■ Assignment: Every line from the one with "storeReserved 0x33000 = true" to the one with "State).powered 1 = true ∧", including those two, is to be copied exactly; all other lines of the entries below are left out.

(Data in this exercise begins)

theorem witness_StoreAndEventLog_commands :
    awake.powered 2 = true ∧ awake.boot.rodsLoaded = true ∧ awake.ab.frozen = false ∧ awake.powered 3 = true ∧
      State.reset.boot.rodsLoaded = false ∧ sealedPart.sealed = true ∧ awake.sys.state = .vigil ∧ awake.sealed = false ∧
      (2#2 : BitVec 2) ≠ 3#2 ∧ ({ awake with sys.state := .service } : State).bp11Refused = false ∧
      StoreIdle ({ awake with sys.state := .service } : State) ∧ awake.st.rawBusy = false ∧ awake.st.hostSave = false ∧
      awake.st.codeSpace = false ∧ 0xFFFFC + 4 ≤ 0x100000 ∧
      (∀ k, k < 4 → storeAbacus (({ awake with st.addr := 0xFFFFC#23 } : State).st.addr.toNat + k) = false) ∧
      ({ awake with st.addr := 0xC00#23 } : State).rawWritable 0xC00 = true ∧ awake.rawWritable 0xBFC = false ∧
      storeReserved 0x33000 = true ∧ storeAbacus 0x7FF = true ∧ ({ awake with st.rawBusy := true } : State).st.rawBusy = true := by
  simp only [StoreIdle]; and_intros <;> first | rfl | decide

theorem witness_StoreAndEventLog_entries :
    codeAllowed .k01 0x7FF = true ∧ codeAllowed .k3 0x800 = true ∧ awake.log.staged.length < 16 ∧
      ((0x7FF#12 : BitVec 12).toNat ≠ 0x10A ∧ (0x7FF#12 : BitVec 12).toNat ≠ 0x10B) ∧ logFull.powered 1 = true ∧
      16 ≤ logFull.log.staged.length ∧ (0x10B#12 : BitVec 12).toNat = 0x10B ∧ awake.powered 3 = true ∧
      codeAllowed .k3 0x7FF = false ∧ codeAllowed .k01 0x800 = false := by
  and_intros <;> first | rfl | decide

/-- A session of the host, its kind, state and job. -/
def session (kind : BitVec 2) (st : UpdState) (job : Option UpdJob) : State :=
  { awake with upd := { awake.upd with owner := 1#2, kind := kind, state := st, job := job, noCell := true } }

/-- The boot pointer names a trial. -/
def onTrial : State :=
  { awake with st := awake.st.putRecord 4 { BootPtr.absent with trial := true }.payload, boot.running := some .slotB }

theorem witness_BootAndUpdateSessions_boot :
    ({ awake with pwr.ready := 0x8F#8, boot.restored := false, sys.state := .boot } : State).powered 1 = true ∧
      ({ awake with pwr.ready := 0x8F#8, boot.restored := false, sys.state := .boot } : State).powered 6 = false ∧
      awake.boot.restored = true ∧ ({ awake with boot.attempt := some .recovery } : State).boot.attempt = some .recovery ∧
      ({ awake with boot.attempt := some .slotA } : State).boot.attempt = some .slotA ∧
      .recovery ∉ awake.boot.failed ∧ awake.imageVerdict (slotOf .slotA) ≠ 0#5 ∧ awake.imageVerdict (slotOf .recovery) ≠ 0#5 ∧
      awake.st.bootPtr.confA = false ∧ awake.st.bootPtr.confB = false ∧ awake.boot.attempt = none := by
  and_intros <;> first | rfl | decide

/-- An image of 256 bytes whose one segment is empty. -/
def image : List Byte :=
  leBytes 4 0x4D495855 ++ leBytes 2 1 ++ leBytes 2 1 ++ leBytes 4 256 ++ leBytes 4 0x2040 ++ List.replicate 12 0#8 ++
    leBytes 4 1 ++ List.replicate 32 0#8 ++ leBytes 4 0 ++ leBytes 4 256 ++ List.replicate 184 0#8

/-- Its encoding by R481, with a salt of zeros. -/
def imageCode : Nat :=
  0x6b314f2b193b2df91f79f5ae6eb47cf1999d0e02f7e8c56934021d93aa1ef2b150c5d19aaca5bb0f5aeafca687171435e126a51a4aabd3882ac03a6a1634effbb9afd96b8e2efe037f809d8ebf7f898adce43e6620b8529ace630e0a503fa8edb8566629aee41a5de6329352eafd5b0172a182513bc327ca978c10c5e40eb4a8b7f8badec94ac4f49ea93ffbd74a5dbff48c0cfc4e57423e4443757b7818dc9a5d4b06435917d5f0d9fd4021c87b500f7d920c333aa6c7c20d868625e9a4a8f222f511774c7b08d13a95eb57095a3472aea76008094a1c5eec9af98dc7fb67856136c79b1d8949b822e537ad1de3b11ba198bb4a7a42a3569c15bc5a7d9146cf0ab6d6bb76d4fbecd780edf3194ef5bdf802bea13447b6c96410a6110516b8d87ed6bb52618c5fe22855a6648e0c65fe56085ca8ec972aa247fc036e9df8eaf95982c6f4cf5e7274859ea614ddb26fdca7b089796727cb4ea698a765803155f8e7df67791f6d790cc59690d746291c0753a0965895a13ded66fb0d6d9e2c717d16cb6530cd5ed31b7225beff4da7e964e1c5e16a48f5f659923346228e876f9e4f37255b18c9bc4304fabf512eee336ca1d433b0ba61182d6cd6895886769a91297cf4af2ac1ca0df7176a1229194a247dd15ea1f583499127ccbe15d5f290bbd88787b2a0f0ea9f17c1e4bf721dfc1d8bcac30d20b6a77367e6b7acbf45b3bc

/-- The code store with the image and its signature in slot A. -/
def imageFlash : Mem := Mem.write 0xFF#8 [] 0 (image ++ beBytes 512 imageCode)

/-- Slot A holds the image, signed under the modulus one above its encoding, and BOOT verifies it. -/
def booting : State :=
  { awake with
    st := { awake.st with code := imageFlash }
    keys := { awake.keys with v0 := { state := .valid, key := .loaded (imageCode + 1) } }
    boot := { awake.boot with attempt := some .slotA } }

theorem bytes_add (d : Byte) (m : Mem) (n k : Nat) :
    ∀ a, m.bytes d a (n + k) = m.bytes d a n ++ m.bytes d (a + n) k := by
  induction n with
  | zero => intro a; simp [Mem.bytes]
  | succ n ih => intro a; rw [Nat.succ_add_eq_add_succ, Nat.add_succ]; simp only [Mem.bytes, List.cons_append, ih, Nat.add_succ, Nat.succ_add]

theorem bytes_length (d : Byte) (m : Mem) (n : Nat) : ∀ a, (m.bytes d a n).length = n := by
  induction n with
  | zero => intro a; rfl
  | succ n ih => intro a; simp [Mem.bytes, ih]

theorem image_length : image.length = 256 := by decide +kernel

theorem imageCode_length : (beBytes 512 imageCode).length = 512 := by decide +kernel

theorem image_stored : booting.st.imageBytes 0 0 256 = image ∧ booting.st.imageBytes 0 256 512 = beBytes 512 imageCode := by
  have e : (image ++ beBytes 512 imageCode).length = 256 + 512 := by rw [List.length_append, image_length, imageCode_length]
  have h : Mem.bytes 0xFF#8 booting.st.code 0 (image ++ beBytes 512 imageCode).length = image ++ beBytes 512 imageCode := by
    rw [show booting.st.code = imageFlash from by dsimp only [booting], imageFlash]
    exact Mem.bytes_write ..
  rw [e, bytes_add] at h
  have l : (Mem.bytes 0xFF#8 booting.st.code 0 256).length = image.length := by rw [bytes_length, image_length]
  have r := List.append_inj h l
  exact ⟨by rw [Store.imageBytes]; exact r.1, by rw [Store.imageBytes]; exact r.2⟩

theorem image_header : headerOk image 0 = true ∧ leAt image 8 4 = 256 ∧ leAt image 0x10 4 = 0 ∧ leAt image 0x18 1 = 0 := by
  decide +kernel

/-- The signature verifies: the image of R485, in kernel arithmetic alone. -/
theorem image_signed : pssVerify (imageCode + 1) (sha512 image) (beBytes 512 imageCode) = true := by decide +kernel

theorem witness_BootAndUpdateSessions_image :
    booting.boot.attempt = some .slotA ∧ booting.imageVerdict (slotOf .slotA) = 0#5 := by
  refine ⟨rfl, ?_⟩
  have h := image_stored
  have g := image_header
  have v : booting.keys.vendor 0 = some (imageCode + 1) := rfl
  have z : booting.st.bootPtr.minVersion.toNat = 0 := by decide +kernel
  simp only [State.imageVerdict, slotOf, z, h.1, h.2, g.1, g.2.1, g.2.2.1, g.2.2.2, v, image_signed, Nat.not_lt_zero, Bool.not_true,
    Bool.false_eq_true, if_false, if_true]

theorem witness_BootAndUpdateSessions_reached :
    Reaches awake (awake.mayWriteReg .host 45) 45 awake ∧ Reaches awake (awake.mayWriteReg (.eng .k2) 45) 45 awake ∧
      Reaches awake (awake.mayWriteReg .host 49) 49 awake ∧ Reaches awake (awake.mayWriteReg (.eng .k2) 49) 49 awake ∧
      updOwner (.eng .s0) 1#2 = none ∧ (session 0#2 .downloading (some .block)).upd.job.isSome = true ∧
      (session 0#2 .opened none).upd.owner = 1#2 := by
  simp only [Reaches]; and_intros <;> first | rfl | decide

theorem witness_BootAndUpdateSessions_sessions :
    awake.powered 1 = true ∧ awake.upd.job = none ∧ updOwner .host 0#2 = some 1#2 ∧ updOwner (.eng .k2) 2#2 = some 3#2 ∧
      awake.upd.owner = 0#2 ∧ awake.upd.state = .idle ∧ awake.sealed = false ∧
      ({ awake with sv.run := true } : State).flowMoves = true ∧ awake.flowMoves = false ∧ awake.supplyLow = true ∧
      ({ awake with upd.noCell := true } : State).supplyLow = false ∧ awake.keys.updLock = false ∧
      (session 0#2 .opened none).upd.owner ≠ 0#2 ∧ (session 0#2 .opened none).upd.owner ≠ 2#2 ∧
      (1#10 : BitVec 10).toNat ≠ (session 0#2 .opened none).upd.nextBlock ∧
      (session 0#2 .downloaded none).upd.state = .downloaded ∧ (session 0#2 .downloaded none).railOk 2 = true ∧
      ({ session 0#2 .downloaded none with pwr.vset := 1#5 } : State).railOk 2 = false ∧
      (session 0#2 .verified none).updRefusal 0#2 = none ∧ (session 2#2 .verified none).updRefusal 2#2 = none ∧
      (session 0#2 .verified none).st.bp ≠ 3#2 ∧ (session 2#2 .opened none).upd.kind = 2#2 := by
  and_intros <;> first | rfl | decide

/-- The CRC of an empty block, as the transfer announces it. -/
def announced : W32 := crc32 (Mem.bytes 0#8 [] 0 4096)

/-- A session in which an empty block `n` of some kind has been transferred. -/
def transferred (kind : BitVec 2) (n : Nat) : State :=
  { session kind .opened none with
    upd := { (session kind .opened none).upd with check := announced, nextBlock := n, slot := 1#2 }, pwr.vset := 6#5 }

theorem blockRefusal_none (s : State) (n : Nat) (h : s.upd.check = crc32 (s.upd.buffer.bytes 0#8 0 4096))
    (hn : n = s.upd.nextBlock) (hl : s.upd.len = none)
    (hk : s.upd.kind = 2#2 ∨ n ≠ 0 ∧ s.railOk 6 = true ∧ s.flashRefused = false) : s.blockRefusal n = none := by
  rcases hk with hk | ⟨h1, h2, h3⟩
  · simp [State.blockRefusal, ← h, hn, hl, hk]
  · subst hn
    simp [State.blockRefusal, ← h, hl, h1, h2, h3]

theorem witness_BootAndUpdateSessions_blocks :
    (transferred 2#2 0).blockRefusal 0 = none ∧ (transferred 0#2 1).blockRefusal 1 = none ∧
      (transferred 0#2 1).upd.kind ≠ 2#2 ∧ (transferred 2#2 0).upd.kind = 2#2 ∧ (transferred 2#2 0).upd.state = .opened :=
  ⟨blockRefusal_none _ _ rfl rfl rfl (.inl rfl), blockRefusal_none _ _ rfl rfl rfl (.inr ⟨by decide, rfl, by decide +kernel⟩), by decide,
    rfl, rfl⟩
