-- ==== Sys2Proof/Machine/Links.lean ====
section
/-! DEFINITION. The Link Units: attempts, rejoins, leaving UP (8.5, 8.6). -/

namespace Sys2Proof.Machine

/-- An attempt of a rejoin begins: the rejoin number advances, a REJOIN carrying it is placed and the rejoin deadline
starts (R142). -/
def beginAttempt (attempt : Nat) (l : LinkId) (s : State) : State :=
  modLink l (fun k =>
    { k with
      attempt := attempt
      rejoinNumber := k.rejoinNumber + 1
      tx := k.tx ++ [.rejoin (k.rejoinNumber + 1)]
      rejoinDeadline := some s.settings.rejoinDeadline }) s

/-- A rejoin starts on a link that is in REJOINING from this event on (R141). -/
def startAttempts (l : LinkId) (s : State) : State :=
  countEvent (.ofLink l .rejoins) (beginAttempt 1 l s)

/-- Every check from a link that is held in the part is discarded (R40); its lane and its accounting are emptied with
the link's other fields. -/
def discardChecks (l : LinkId) (s : State) : State :=
  presentOccupancy s
    (removeWaiters (Waiter.ofLink l) { s with park := s.park.filter (fun k => !(k.link == l)) })

/-- A link leaves UP into REJOINING (R145, R141). -/
def leaveUpToRejoin (l : LinkId) (cause : DownCause) (s : State) : State :=
  let s := modLink l (fun k =>
    { k with state := .rejoining, silenceTimer := none, lane := [], accounting := [], withheld := 0, tx := [] }) s
  let s := discardChecks l s
  let s := presentToContexts (Work.linkRejoining l) s
  let s := offerNotice (.linkDown l cause) s
  startAttempts l s

/-- A link leaves UP into OFF (R145, R146); its receiver hunts (R136). -/
def leaveUpToOff (l : LinkId) (s : State) : State :=
  let s := modLink l (fun k =>
    { k with
      state := .off, silenceTimer := none, receiver := .hunting, lane := [], accounting := [], withheld := 0
      tx := [] }) s
  let s := discardChecks l s
  let s := presentToContexts (Work.linkLost .linkOff l) s
  offerNotice (.linkDown l .command) s

/-- A context asks the Link Unit to start a rejoin: an UP link leaves UP, and a REJOINING one takes the cause into the
rejoin under way (R110, R141). -/
def askRejoin (l : LinkId) (cause : DownCause) (s : State) : State :=
  if (s.link l).state = .up then leaveUpToRejoin l cause s else s

/-- The receiver of a link hunts (R136). -/
def huntAgain (l : LinkId) (s : State) : State := modLink l (fun k => { k with receiver := .hunting }) s

/-- A frame is taken on a link: the receiver is hunting again (R136), and on an UP link the silence timer restarts
(R140). -/
def takeFrameEvent (l : LinkId) (s : State) : State :=
  modLink l (fun k =>
    { k with
      receiver := .hunting
      silenceTimer := if k.state = .up then some s.settings.silenceLimit else k.silenceTimer }) s

/-- A protocol fault on an UP link; a faulty frame is dropped in every other state (R137, R138). -/
def protocolFault (l : LinkId) (cause : DownCause) (s : State) : State :=
  if (s.link l).state = .up then leaveUpToRejoin l cause s else s

end Sys2Proof.Machine
end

(Data in this exercise ends)

■ Solution:
      storeReserved 0x33000 = true ∧ storeAbacus 0x7FF = true ∧ ({ awake with st.rawBusy := true } : State).st.rawBusy = true := by
  simp only [StoreIdle]; and_intros <;> first | rfl | decide

theorem witness_StoreAndEventLog_entries :
    codeAllowed .k01 0x7FF = true ∧ codeAllowed .k3 0x800 = true ∧ awake.log.staged.length < 16 ∧
      ((0x7FF#12 : BitVec 12).toNat ≠ 0x10A ∧ (0x7FF#12 : BitVec 12).toNat ≠ 0x10B) ∧ logFull.powered 1 = true ∧
      16 ≤ logFull.log.staged.length ∧ (0x10B#12 : BitVec 12).toNat = 0x10B ∧ awake.powered 3 = true ∧
      codeAllowed .k3 0x7FF = false ∧ codeAllowed .k01 0x800 = false := by
  and_intros <;> first | rfl | decide

/-- A session of the host, its kind, state and job. -/
def session (kind : BitVec 2) (st : UpdState) (job : Option UpdJob) : State :=
  { awake with upd := { awake.upd with owner := 1#2, kind := kind, state := st, job := job, noCell := true } }

/-- The boot pointer names a trial. -/
def onTrial : State :=
  { awake with st := awake.st.putRecord 4 { BootPtr.absent with trial := true }.payload, boot.running := some .slotB }

theorem witness_BootAndUpdateSessions_boot :
    ({ awake with pwr.ready := 0x8F#8, boot.restored := false, sys.state := .boot } : State).powered 1 = true ∧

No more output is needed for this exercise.